In the wake of that decision, in a 2018 special session, the legislature passed Act 13, which allowed for a jury trial waiver in lending contracts. After Act 13 was adopted, MNB again sought to enforce the waiver against Tilley. That issue went back up to the Supreme Court and, in December of 2019, the Court essentially ruled that Act 13 could not be applied retroactively to Tilley’s claim against MNB. (Tilley II)

The majority opinion in Tilley II was troubling because it contained some language that suggested that Act 13 wasn’t valid in any case, present or future. The good news is recently, in BHC Pinnacle Pointe Hospital v. Nelson , the Arkansas Supreme Court issued an opinion that should ensure that Act 13 is valid, and jury trial waivers are enforceable in lending transactions.

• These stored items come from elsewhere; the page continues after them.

-- ==== Sys2Proof/Tests/Slice0.lean ====
section
/-!
SUPPORT. Tests of the model. Well-formedness: for each check a command it refuses, beside one at the last value it takes. Worked examples of the
spec, each with the file that gives the expected value. And for each obligation with hypotheses (its name follows test_witness_) states and
operands that meet them, clause by clause, at boundary values.
-/

open Sys2Proof Sys2Proof.Machine

namespace Sys2Proof.Tests

/-- A state of the timebase at instant `u` after reset, with `src` in TB_CTL and ten lines to a frame. -/
def tbState (src u : Nat) (x : Tb) : State :=
  { State.reset with now := u, tb := x, regs := [(regAddr .TB_CTL 0 0, BitVec.ofNat 32 (src * 2 ^ 28)), (regAddr .TB_LINES_PER_FRAME 0 0, 10)] }

/-- Registers of instance `i` set to the values listed. -/
def setRegs (i : Nat) (l : List (Reg × Nat)) (s : State) : State := l.foldl (fun s p => s.wr p.1 (BitVec.ofNat 32 p.2) i) s

/-- Every switched domain is on. -/
def lit (s : State) : State := { s with pwr := { s.pwr with on := BitVec.allOnes _ } }

/-- Channel 511 in force-path state `x` at instant `u`, with some of its registers. -/
def chan (u : Nat) (x : Force) (l : List (Reg × Nat)) : State :=
  setRegs 511 l (lit { State.reset with now := u, force := Table.put (Force.reset 511) 511 x [] })

/-- A channel that forces voltage. -/
def forceV : Force := { Force.reset 511 with st := .forcingV, closed := true, target := 1000, corrTo := 3 }

/-- The sequencer of channel 511 at instant `u`. -/
def seqState (u : Nat) (q : Seqr) (x : Force) (l : List (Reg × Nat)) : State := { chan u x l with seqs := Table.put Seqr.reset 511 q [] }

/-- An entry in progress: profile 0, entry 15, into felt 63. -/
def entry15 : Seqr :=
  { Seqr.reset with running := true, entry := 15, word := 0x003F0102, apStart := 64000, apEnd := 320000, cap := some (7, false, ⟨1, 2, 3⟩) }

/-- The engine of channel 511, which forces voltage and is enabled; list 0 has three entries from byte 16 of region 0. -/
def engState (u : Nat) (e : Eng) (x : Force) (l : List (Reg × Nat)) : State :=
  { (chan u x ([(.CH_CTL, 0x80000000)] ++ l)).wr .MEMC_REGION_ATTR 0x80000000 0 with
    engs := Table.put Eng.reset 511 e [], hbm := [(0, 3), (3, 0x80), (4, 1)], memc := { Memc.reset with st := .service } }

/-- A sweep entry with range 5: its op, value, dwell, repeat and further bits. -/
def entryOf (op v dwell rep more : Nat) : BitVec 128 :=
  BitVec.ofNat 128 (op * 2 ^ 124 + v * 2 ^ 96 + 5 * 2 ^ 72 + rep * 2 ^ 20 + dwell * 2 ^ 4 + more)

/-- The bit that makes an entry anchored. -/
def anchored : Nat := 2 ^ 123

/-- An execution of entry 0 that began at instant 0. -/
def execOf (w : BitVec 128) : Exec :=
  { idx := 0, ord := 0, word := w, start := .at 0, target := RTime.zero, lookDone := false, endAt := none, mBase := 0, mLen := 2, point := 0,
    points := [], placed := 1, mLo := 0, mCodes := [], timedOut := false }
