-- ==== Sys2Proof/Machine/State.lean ====
section
/-! DEFINITION. The state of the SPI as plain data (`10_state.md`), the reasons a step can stop, and the machine right
after reset (R70, R71). The last fields are the model's own: the draw counter, the order of moves of the agents, and
what the port rules need to recognise the cases that the spec puts outside the model's guarantee. -/

namespace Sys2Proof.Machine

/-- A memory: (address, word) pairs in canonical form (`Memory.wf` in Ops). The unit is the spec's own: one word of the
memory, since no memory of the SPI is byte-addressable (`20_memory.md` R94, log 1). -/
abbrev Memory (w : Nat) := List (Nat × BitVec w)

/-- The six flags of one accumulator (R36). -/
structure Flags where
  s1  : Bool
  s0  : Bool
  c   : Bool
  z   : Bool
  ov1 : Bool
  ov0 : Bool
deriving DecidableEq, Repr

/-- The levels of the parallel port's control pins in one bus cycle and what the host drives on D7 to D0
(`60_exceptions.md` R360, R361): `true` is high. -/
structure BusCycle where
  cs   : Bool
  a0   : Bool
  wr   : Bool
  rd   : Bool
  dack : Bool
  data : Byte
deriving DecidableEq, Repr

/-- Which way a host transfer with DR goes (R363, R364). -/
inductive XferDir where
  | hostWrites
  | hostReads
deriving DecidableEq, Repr

/-- One move of one agent (`00_scope.md` R12, `20_memory.md` R103). -/
inductive Turn where
  /-- The core: one instruction or one interrupt entry (R160, R345). -/
  | core
  /-- A rising edge on INT (R343). -/
  | intRise
  /-- A falling edge on INT (R343). -/
  | intFall
  /-- A reset pulse on RST (R420). -/
  | rst
  /-- One bus cycle of the host on the parallel port (R361). -/
  | bus (c : BusCycle)
  /-- A rising edge of SCK, the one clock of both ports, with the levels of SIEN/ and SI (R375, R376, R386). -/
  | sckRise (sien : Bool) (si : Bool)
  /-- A falling edge of SCK (R386, R388). -/
  | sckFall
  /-- SOEN/ takes a level: `true` is high (R383, R388). -/
  | soen (level : Bool)
  /-- The transfer from SO to the output shift register (R385). -/
  | soLoad
deriving DecidableEq, Repr

/-- Everything the spec gives the machine, and after it the model's own fields. -/
structure State where
  /-- IROM, the program (R20): never written by a step. -/
  irom       : Memory 23
  /-- PC (R21): the address of the instruction to execute. -/
  pc         : ProgAddr
  /-- STACK, most recent return address first (R23, R24). -/
  stk        : List ProgAddr
  /-- RAM (R25). -/
  ram        : Memory 16
  /-- DP (R26). -/
  dp         : RamAddr
  /-- DROM, the coefficients (R28): never written by a step. -/
  drom       : Memory 13
  /-- RP (R29). -/
  rp         : RomAddr
  /-- K, a multiplier input (R32). -/
  k          : Word
  /-- L, a multiplier input (R33). -/
  l          : Word
  /-- ACCA (R35). -/
  accA       : Word
  /-- ACCB (R35). -/
  accB       : Word
  /-- FLAGA (R36). -/
  flagA      : Flags
  /-- FLAGB (R36). -/
  flagB      : Flags
  /-- TR (R44). -/
  tr         : Word
  /-- SR, the status register (R45). -/
  sr         : Word
  /-- DR, the data register of the parallel port (R57). -/
  dr         : Word
  /-- SI, the serial input register (R58). -/
  si         : Word
  /-- SISR, the input shift register (R58). -/
  sisr       : Word
  /-- SICNT, bits shifted in so far (R58). -/
  sicnt      : Nat
  /-- SIACK (R59). -/
  siack      : Bool
  /-- SO, the serial output register, in sending order (R60, R384). -/
  so         : Word
  /-- SOSR, the output shift register (R60). -/
  sosr       : Word
  /-- SOCNT, bits sent so far (R60). -/
  socnt      : Nat
  /-- SOSR_BUSY (R60). -/
  sosrBusy   : Bool
  /-- SOACK (R61). -/
  soack      : Bool
  /-- SORQ, pin 23 (R62). -/
  sorq       : Bool
  /-- SO_PIN, pin 22 (R386, R388). -/
  soPin      : Bool
  /-- SOEN/, pin 20: the level the outside device drives, `true` high (R383, R386, R388, log 38). -/
  soenLevel  : Bool
  /-- DRQ, pin 3 (R63). -/
  drq        : Bool
  /-- INT_LEVEL, the level last seen on INT (R64). -/
  intLevel   : Bool
  /-- INT_PENDING, an accepted edge not yet acted on (R64). -/
  intPending : Bool
  /-- MODEL: the index of the next free value (log 7). -/
  draws      : Nat
  /-- MODEL: whose move each next step is; when empty, the core's (log 5). -/
  turns      : List Turn
  /-- MODEL: what the SPI drove on D7 to D0 in the last bus cycle; none is high impedance (R361, log 27). -/
  dBus       : Option Byte
  /-- MODEL: the direction of a 16-bit host transfer whose first byte is done (R368, log 36). -/
  xferDir    : Option XferDir
  /-- MODEL: DRC or DMA was changed while DRS = 1 (R368, log 36). -/
  xferSpoilt : Bool
  /-- MODEL: SIC was changed while SICNT was not 0 (R379, log 36). -/
  siSpoilt   : Bool
  /-- MODEL: SOC was changed while the shift register held a word (R390, log 36). -/
  soSpoilt   : Bool
  /-- MODEL: the SO pin carries the last bit of a finished word, until the rising SCK edge (R386, R388, log 30). -/
  soLastBit  : Bool
deriving DecidableEq, Repr

/-- The faults of the model: `60_exceptions.md` R341 gives the complete list. The chip does something in these cases
and the spec does not say what, so each is SAFE: no claim about what follows can be proved. -/
inductive Fault where
  /-- An RT when the stack list is empty (R24, R162, R341). Raised by the return of the RT instructions. Safe. -/
  | stackUnderflow
  /-- A JP word whose BRCH is 000, 001, 011, 110 or 111 (R137, R317, R341). Raised by the core's step. Safe. -/
  | undefinedBranch
deriving DecidableEq, Repr

/-- The refusals. But for `notModelled`, each is an action of an OUTSIDE agent that the spec keeps out of the model's
guarantee (`60_exceptions.md` R368, R379, R390; `93_implementation_defined.md` U3, U16) or that is not enabled in the
state it meets. All are SAFE: the run stops where the chip would go on. -/
inductive Refusal where
  /-- An instruction without a meaning in this model, by its mnemonic. Raised by exec's arms only; no arm uses it. -/
  | notModelled (mnemonic : String)
  /-- A bus cycle that Table 3.1 marks PROHIBITED (R361, R368). Raised by the host's turn. Safe. -/
  | prohibitedBusCycle
  /-- A DACK/ transfer while DMA = 0 (R368). Raised by the host's turn. Safe. -/
  | dackOutsideDma
  /-- A 16-bit transfer whose first byte was a read and whose second is a write, or the reverse (R368). Raised by the
  host's turn. Safe. -/
  | mixedTransfer
  /-- A transfer with DR after the program changed DRC or DMA while DRS was 1 (R368). Raised by the host's turn. Safe. -/
  | transferModeChanged
  /-- A serial input bit after the program changed SIC in the middle of a word (R379). Raised by the serial input's
  turn. Safe. -/
  | serialInputModeChanged
  /-- A serial output bit after the program changed SOC in the middle of a word (R390). Raised by the serial output's
  turn. Safe. -/
  | serialOutputModeChanged
  /-- A turn that is not enabled: INT rising while it is high, falling while it is low (R343), or `so_load` without a
  waiting word or with the shift register busy (R385). Raised by those turns. Safe. -/
  | turnNotEnabled
deriving DecidableEq, Repr

/-- All six flags zero, as reset leaves them (R36, R70). -/
def Flags.zero : Flags := ⟨false, false, false, false, false, false⟩

/-- The machine right after reset. PC, the flags, SR, DRQ, SORQ, the bit counts, INT_PENDING, SOSR_BUSY and the empty
stack are R70's; the SO pin is high by R422; the levels of INT and SOEN/ are the outside devices' (logs 4, 38); every
value R71 leaves unknown is the model's DESIGN CHOICE of zero (logs 2, 3). No program and no coefficients are placed (log
6). -/
def State.reset : State where
  irom       := []
  pc         := Config.resetEntry
  stk        := []
  ram        := []
  dp         := 0#7
  drom       := []
  rp         := 0#9
  k          := 0#16
  l          := 0#16
  accA       := 0#16
  accB       := 0#16
  flagA      := Flags.zero
  flagB      := Flags.zero
  tr         := 0#16
  sr         := 0#16
  dr         := 0#16
  si         := 0#16
  sisr       := 0#16
  sicnt      := 0
  siack      := false
  so         := 0#16
  sosr       := 0#16
  socnt      := 0
  sosrBusy   := false
  soack      := false
  sorq       := false
  soPin      := true
  soenLevel  := true
  drq        := false
  intLevel   := false
  intPending := false
  draws      := 0
  turns      := []
  dBus       := none
  xferDir    := none
  xferSpoilt := false
  siSpoilt   := false
  soSpoilt   := false
  soLastBit  := false

end Sys2Proof.Machine
end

In Nelson, the two named plaintiffs filed a class action suit against Pinnacle alleging violations of the wage and hour laws in Arkansas. Pinnacle moved to dismiss relying on a clause in the employment agreement calling for such disputes to be submitted to arbitration, rather than to a court. The circuit court denied Pinnacle’s request, but the Supreme Court reversed and held the matter should be dismissed and submitted to arbitration.

One of the plaintiffs’ arguments in the case relied on Tilley v. Malvern National Bank. Plaintiffs claimed that since the arbitration clause in the employment agreement was based on federal arbitration law that is was invalid because a wavier can only be provided by “Arkansas law.” The Court rejected that argument, holding that the jury trial waiver can be based on court rule, Arkansas law and/or federal law.

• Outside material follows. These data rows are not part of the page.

/-! ### setFlags -/

@[simp] theorem State.setFlags_irom (s : State) (a : Asl) (fl : Flags) : (s.setFlags a fl).irom = s.irom := rfl
@[simp] theorem State.setFlags_pc (s : State) (a : Asl) (fl : Flags) : (s.setFlags a fl).pc = s.pc := rfl
@[simp] theorem State.setFlags_stk (s : State) (a : Asl) (fl : Flags) : (s.setFlags a fl).stk = s.stk := rfl
@[simp] theorem State.setFlags_ram (s : State) (a : Asl) (fl : Flags) : (s.setFlags a fl).ram = s.ram := rfl
@[simp] theorem State.setFlags_dp (s : State) (a : Asl) (fl : Flags) : (s.setFlags a fl).dp = s.dp := rfl
@[simp] theorem State.setFlags_drom (s : State) (a : Asl) (fl : Flags) : (s.setFlags a fl).drom = s.drom := rfl
@[simp] theorem State.setFlags_rp (s : State) (a : Asl) (fl : Flags) : (s.setFlags a fl).rp = s.rp := rfl
@[simp] theorem State.setFlags_k (s : State) (a : Asl) (fl : Flags) : (s.setFlags a fl).k = s.k := rfl
@[simp] theorem State.setFlags_l (s : State) (a : Asl) (fl : Flags) : (s.setFlags a fl).l = s.l := rfl
@[simp] theorem State.setFlags_accA (s : State) (a : Asl) (fl : Flags) : (s.setFlags a fl).accA = s.accA := rfl
@[simp] theorem State.setFlags_accB (s : State) (a : Asl) (fl : Flags) : (s.setFlags a fl).accB = s.accB := rfl
@[simp] theorem State.setFlags_flagA (s : State) (a : Asl) (fl : Flags) :
    (s.setFlags a fl).flagA = match a with | .accA => fl | .accB => s.flagA := rfl
@[simp] theorem State.setFlags_flagB (s : State) (a : Asl) (fl : Flags) :
    (s.setFlags a fl).flagB = match a with | .accA => s.flagB | .accB => fl := rfl
@[simp] theorem State.setFlags_tr (s : State) (a : Asl) (fl : Flags) : (s.setFlags a fl).tr = s.tr := rfl
@[simp] theorem State.setFlags_sr (s : State) (a : Asl) (fl : Flags) : (s.setFlags a fl).sr = s.sr := rfl
@[simp] theorem State.setFlags_dr (s : State) (a : Asl) (fl : Flags) : (s.setFlags a fl).dr = s.dr := rfl
@[simp] theorem State.setFlags_si (s : State) (a : Asl) (fl : Flags) : (s.setFlags a fl).si = s.si := rfl
@[simp] theorem State.setFlags_sisr (s : State) (a : Asl) (fl : Flags) : (s.setFlags a fl).sisr = s.sisr := rfl
@[simp] theorem State.setFlags_sicnt (s : State) (a : Asl) (fl : Flags) : (s.setFlags a fl).sicnt = s.sicnt := rfl
@[simp] theorem State.setFlags_siack (s : State) (a : Asl) (fl : Flags) : (s.setFlags a fl).siack = s.siack := rfl
@[simp] theorem State.setFlags_so (s : State) (a : Asl) (fl : Flags) : (s.setFlags a fl).so = s.so := rfl
@[simp] theorem State.setFlags_sosr (s : State) (a : Asl) (fl : Flags) : (s.setFlags a fl).sosr = s.sosr := rfl
@[simp] theorem State.setFlags_socnt (s : State) (a : Asl) (fl : Flags) : (s.setFlags a fl).socnt = s.socnt := rfl
@[simp] theorem State.setFlags_sosrBusy (s : State) (a : Asl) (fl : Flags) : (s.setFlags a fl).sosrBusy = s.sosrBusy := rfl
@[simp] theorem State.setFlags_soack (s : State) (a : Asl) (fl : Flags) : (s.setFlags a fl).soack = s.soack := rfl
@[simp] theorem State.setFlags_sorq (s : State) (a : Asl) (fl : Flags) : (s.setFlags a fl).sorq = s.sorq := rfl
@[simp] theorem State.setFlags_soPin (s : State) (a : Asl) (fl : Flags) : (s.setFlags a fl).soPin = s.soPin := rfl
@[simp] theorem State.setFlags_soenLevel (s : State) (a : Asl) (fl : Flags) : (s.setFlags a fl).soenLevel = s.soenLevel := rfl
@[simp] theorem State.setFlags_soLastBit (s : State) (a : Asl) (fl : Flags) : (s.setFlags a fl).soLastBit = s.soLastBit := rfl
@[simp] theorem State.setFlags_drq (s : State) (a : Asl) (fl : Flags) : (s.setFlags a fl).drq = s.drq := rfl
@[simp] theorem State.setFlags_intLevel (s : State) (a : Asl) (fl : Flags) : (s.setFlags a fl).intLevel = s.intLevel := rfl
@[simp] theorem State.setFlags_intPending (s : State) (a : Asl) (fl : Flags) : (s.setFlags a fl).intPending = s.intPending := rfl
@[simp] theorem State.setFlags_draws (s : State) (a : Asl) (fl : Flags) : (s.setFlags a fl).draws = s.draws := rfl
@[simp] theorem State.setFlags_turns (s : State) (a : Asl) (fl : Flags) : (s.setFlags a fl).turns = s.turns := rfl
@[simp] theorem State.setFlags_dBus (s : State) (a : Asl) (fl : Flags) : (s.setFlags a fl).dBus = s.dBus := rfl
@[simp] theorem State.setFlags_xferDir (s : State) (a : Asl) (fl : Flags) : (s.setFlags a fl).xferDir = s.xferDir := rfl
@[simp] theorem State.setFlags_xferSpoilt (s : State) (a : Asl) (fl : Flags) : (s.setFlags a fl).xferSpoilt = s.xferSpoilt := rfl
@[simp] theorem State.setFlags_siSpoilt (s : State) (a : Asl) (fl : Flags) : (s.setFlags a fl).siSpoilt = s.siSpoilt := rfl
@[simp] theorem State.setFlags_soSpoilt (s : State) (a : Asl) (fl : Flags) : (s.setFlags a fl).soSpoilt = s.soSpoilt := rfl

In short, while a borrower may still try to argue otherwise, Nelson strongly suggests that Act 13 is valid and enforceable moving forward despite the loose language in Tilley II. Indeed, it holds that a jury trial waiver can be enforced in the manner prescribed by both state and federal law.

Cross Collateralization

In March, the Arkansas Court of Appeals handed down an opinion in Equity Bank vs. Southside Baptist Church, 2020 Ark App. 199. Equity Bank (Bank) was the lender to Southside Baptist Church (Church) on two separate loans: a 2008 loan of $2,600,000 secured by a mortgage on real property owned by the Church (Note 1) and a 2012 loan with a principal amount of about $150,000 secured by the Church’s furniture, fixtures, inventory, and equipment (Note 2).

The Church defaulted on the two notes, and the Bank filed suit. The parties attended mediation, and resolved most of their issues: The Church deeded the land to the Bank, the parties agreed that the remaining debt associated with Note 2 is $55,000, and the Church sold the collateral securing Note 2 for $55,000. The only remaining issue was to which of the two outstanding debts the $55,000 would be applied.

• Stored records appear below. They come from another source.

/-- Settles O41. -/
theorem pendingInterruptIsTaken : Obligations.PendingInterruptIsTaken := by
  intro s hpending
  constructor
  · intro hturns
    rw [step_of_unlisted hturns, coreStep_of_pending hpending, State.interruptEntry_eq]
  · intro rest hturns
    rw [step_of_listed hturns]
    exact coreStep_of_pending (s := { s with turns := rest }) hpending

/-- Settles O42: the pin's level enables one of the two edges, and EI alone decides whether the rising one is kept. -/
theorem interruptEdgeIsAcceptedOnlyWhileEnabled : Obligations.InterruptEdgeIsAcceptedOnlyWhileEnabled := by
  intro s rest
  constructor <;> intro hturns <;> rw [step_of_listed hturns]
  · exact ⟨fun hhigh => intRise_of_high hhigh, fun hlow hei => intRise_of_enabled (s := { s with turns := rest }) hlow hei,
      fun hlow hei => intRise_of_disabled (s := { s with turns := rest }) hlow hei⟩
  · exact ⟨fun hlow => intFall_of_low hlow, fun hhigh => intFall_of_high (s := { s with turns := rest }) hhigh⟩

end Sys2Proof.Proofs

/-! SUPPORT. What an OP leaves in every register, in the terms of the claims: the bits of SR (R45, R193), the registers
and notes that the move writes, RAM, RP, the accumulators and flags by the ALU's inputs (R160 to R211); and after it the
obligations of OP, settled from these laws. -/

namespace Sys2Proof.Machine

open Sys2Proof.Claims

/-! ### SR, bit by bit (R45, R56, R178, R192, R193) -/

/-- The bits of SR that belong to the program: 14, 13, 11 to 7, 1 and 0. -/
abbrev ProgramBit (i : Nat) : Prop := i = 14 ∨ i = 13 ∨ (7 ≤ i ∧ i ≤ 11) ∨ i = 1 ∨ i = 0

/-- The two masks of a write of SR part the word: each bit comes from the bus or is kept. -/
theorem srMasks_getLsbD (old v : Word) (i : Nat) :
    ((old &&& srKept) ||| (v &&& srWritable)).getLsbD i = if ProgramBit i then v.getLsbD i else old.getLsbD i := by
  by_cases hi : i < 16
  · interval_cases i <;> simp [srKept, srWritable]
  · have hlen : 16 ≤ i := Nat.le_of_not_lt hi
    simp [BitVec.getLsbD_of_ge _ _ hlen]

theorem or_rqmBit_getLsbD (v : Word) (i : Nat) : (v ||| rqmBit).getLsbD i = (decide (i = 15) || v.getLsbD i) := by
  by_cases hi : i < 16
  · interval_cases i <;> simp [rqmBit]
  · have hlen : 16 ≤ i := Nat.le_of_not_lt hi
    have hne : i ≠ 15 := by omega
    simp [BitVec.getLsbD_of_ge _ _ hlen, hne]

/-- A move reaches the program's bits by @SR, and RQM by a transfer to DR without DMA. -/
theorem destination_srBit (d : Dst) (v : Word) (start s : State) (i : Nat) :
    (destination d v start s).sr.getLsbD i
      = if i = 15 then decide ((d = .dr ∧ start.dma = false) ∨ s.rqm = true)
        else if d = .sr ∧ ProgramBit i then v.getLsbD i else s.sr.getLsbD i := by
  by_cases h15 : i = 15
  · subst h15
    calc (destination d v start s).rqm = if d = .dr ∧ start.dma = false then true else s.rqm := destination_rqm ..
      _ = _ := by by_cases hdr : d = .dr ∧ start.dma = false <;> simp [hdr]
  · rw [destination_sr, if_neg h15]
    by_cases hsr : d = .sr
    · rw [if_pos hsr, srMasks_getLsbD]
      simp only [hsr, true_and]
    · by_cases hdr : d = .dr ∧ start.dma = false
      · rw [if_neg hsr, if_pos hdr, or_rqmBit_getLsbD]
        simp [hsr, h15]
      · simp only [hsr, hdr, false_and, if_false]

/-- A source reaches RQM alone, by a transfer from DR without DMA. -/
theorem sourceEffect_srBit_of_ne (r : Src) (start s : State) {i : Nat} (h15 : i ≠ 15) :
    (sourceEffect r start s).sr.getLsbD i = s.sr.getLsbD i := by
  rw [sourceEffect_sr]
  by_cases hdr : r = .dr ∧ start.dma = false
  · rw [if_pos hdr, or_rqmBit_getLsbD]
    simp [h15]
  · rw [if_neg hdr]

theorem multiOp_srBit (fn : AluFn) (f : OpFields) (s : State) (i : Nat) :
    (multiOp fn f s).sr.getLsbD i
      = if i = 15 then decide (((f.src = .dr ∨ f.dst = .dr) ∧ s.dma = false) ∨ s.rqm = true)
        else if f.dst = .sr ∧ ProgramBit i then (busValue f.src s).getLsbD i else s.sr.getLsbD i := by
  by_cases h15 : i = 15
  · subst h15
    calc (multiOp fn f s).rqm = if (f.src = .dr ∨ f.dst = .dr) ∧ s.dma = false then true else s.rqm := multiOp_rqm ..
      _ = _ := by by_cases hdr : (f.src = .dr ∨ f.dst = .dr) ∧ s.dma = false <;> simp [hdr]
  · rw [multiOp_sr, sourceEffect_srBit_of_ne _ _ _ h15, destination_srBit, source_eq_busValue]
    simp only [h15, if_false]

/-- After @SR a program's bit is the bus's, a transfer with DR or none. -/
theorem multiOp_programBit (fn : AluFn) {f : OpFields} (s : State) {i : Nat} (hdst : f.dst = .sr) (hi : ProgramBit i) :
    (multiOp fn f s).sr.getLsbD i = (source f.src s).getLsbD i := by
  have h15 : i ≠ 15 := by omega
  rw [multiOp_srBit, if_neg h15, if_pos ⟨hdst, hi⟩, source_eq_busValue]

/-- A bit of the hardware's other than RQM keeps its value. -/
theorem multiOp_keptBit (fn : AluFn) (f : OpFields) (s : State) {i : Nat} (h15 : i ≠ 15) (hi : ¬ProgramBit i) :
    (multiOp fn f s).sr.getLsbD i = s.sr.getLsbD i := by
  rw [multiOp_srBit, if_neg h15, if_neg fun h => hi h.2]

theorem destination_keptBit (d : Dst) (v : Word) (start s : State) {i : Nat} (h15 : i ≠ 15) (hi : ¬ProgramBit i) :
    (destination d v start s).sr.getLsbD i = s.sr.getLsbD i := by
  rw [destination_srBit, if_neg h15, if_neg fun h => hi h.2]

/-- Words that agree in bits 6 to 2 agree under the mask of the reserved bits (R54). -/
theorem reservedBits_eq {v w : Word} (h : ∀ i, 2 ≤ i → i ≤ 6 → v.getLsbD i = w.getLsbD i) :
    v &&& 0x007C#16 = w &&& 0x007C#16 := by
  apply BitVec.eq_of_getLsbD_eq
  intro i hi
  rw [BitVec.getLsbD_and, BitVec.getLsbD_and]
  by_cases hres : 2 ≤ i ∧ i ≤ 6
  · rw [h i hres.1 hres.2]
  · have hmask : (0x007C#16).getLsbD i = false := by
      interval_cases i <;> simp_all
    simp [hmask]

theorem multiOp_reserved (fn : AluFn) (f : OpFields) (s : State) :
    (multiOp fn f s).sr &&& 0x007C#16 = s.sr &&& 0x007C#16 :=
  reservedBits_eq fun _ _ _ => multiOp_keptBit fn f s (by omega) (by omega)

theorem destination_reserved (d : Dst) (v : Word) (start s : State) :
    (destination d v start s).sr &&& 0x007C#16 = s.sr &&& 0x007C#16 :=
  reservedBits_eq fun _ _ _ => destination_keptBit d v start s (by omega) (by omega)

/-! ### The rest of what the move writes -/

@[simp] theorem multiOp_siack (fn : AluFn) (f : OpFields) (s : State) :
    (multiOp fn f s).siack = if f.src = .sim ∨ f.src = .sil then false else s.siack := by simp [multiOp]

@[simp] theorem multiOp_draws (fn : AluFn) (f : OpFields) (s : State) : (multiOp fn f s).draws = s.draws + 1 := by
  simp [multiOp]

theorem multiOp_ram (fn : AluFn) (f : OpFields) (s : State) :
    (multiOp fn f s).ram = (destination f.dst (source f.src s) s s).ram := by simp [multiOp]

/-- Only @MEM stores, and only at the DP of the instruction's start (R201). -/
theorem multiOp_ramWord (fn : AluFn) (f : OpFields) {s : State} (h : Memory.wf Config.ramSize s.ram) (a : RamAddr) :
    (multiOp fn f s).ramWord a = if f.dst = .mem ∧ a = s.dp then source f.src s else s.ramWord a := by
  rw [← destination_ramWord h f.dst (source f.src s) s a, State.ramWord, State.ramWord, multiOp_ram]

theorem multiOp_siSpoilt_iff (fn : AluFn) (f : OpFields) (s : State) :
    (multiOp fn f s).siSpoilt = true
      ↔ s.siSpoilt = true ∨ (f.dst = .sr ∧ ChangesSicInMidWord (busValue f.src s) s) := by
  rw [← source_eq_busValue, ← destination_siSpoilt_iff f.dst (source f.src s) s s]
  simp [multiOp]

The Church filed a motion for summary judgment that the $55,000 should apply to the debt under Note 2. The Bank asserted that, due to cross collateralization language included in Note 2, it had the option to apply the $55,000 to the debt memorialized in Note 1. The circuit court granted the Church’s motion for summary judgment and ordered application of the $55,000 to Note 2 after finding that the cross-collateralization clause in Note 2 did not clearly contemplate extending security to the Note 1 debt. The Bank argued on appeal that language in Note 2 specifying that “this Agreement secures all obligations, debts and liabilities, plus interest thereon, of [Southside Baptist] to [Equity Bank] . . . whether now existing or hereafter arising” clearly referred to Note 1 and that all parties involved knew of the Note 1 debt at the time Note 2 was executed.

The Court of Appeals noted that while Arkansas law does permit parties to secure existing or future debt under the terms of a mortgage or security agreement given to secure a different debt, the security will not be extended to prior debts unless the instrument unambiguously identifies those debts intended to be secured. The Court did not find the phrasing “all debt” “now existing” to properly identify Note 1. The Court affirmed the circuit court’s decision to apply the $55,000 to Note 2.

As a result of this ruling, when cross collateralization is desired, the existing notes should be unambiguously identified by referencing the specific debt obligation document, and attaching it, and a mortgage modification should be filed referencing the cross collateralization.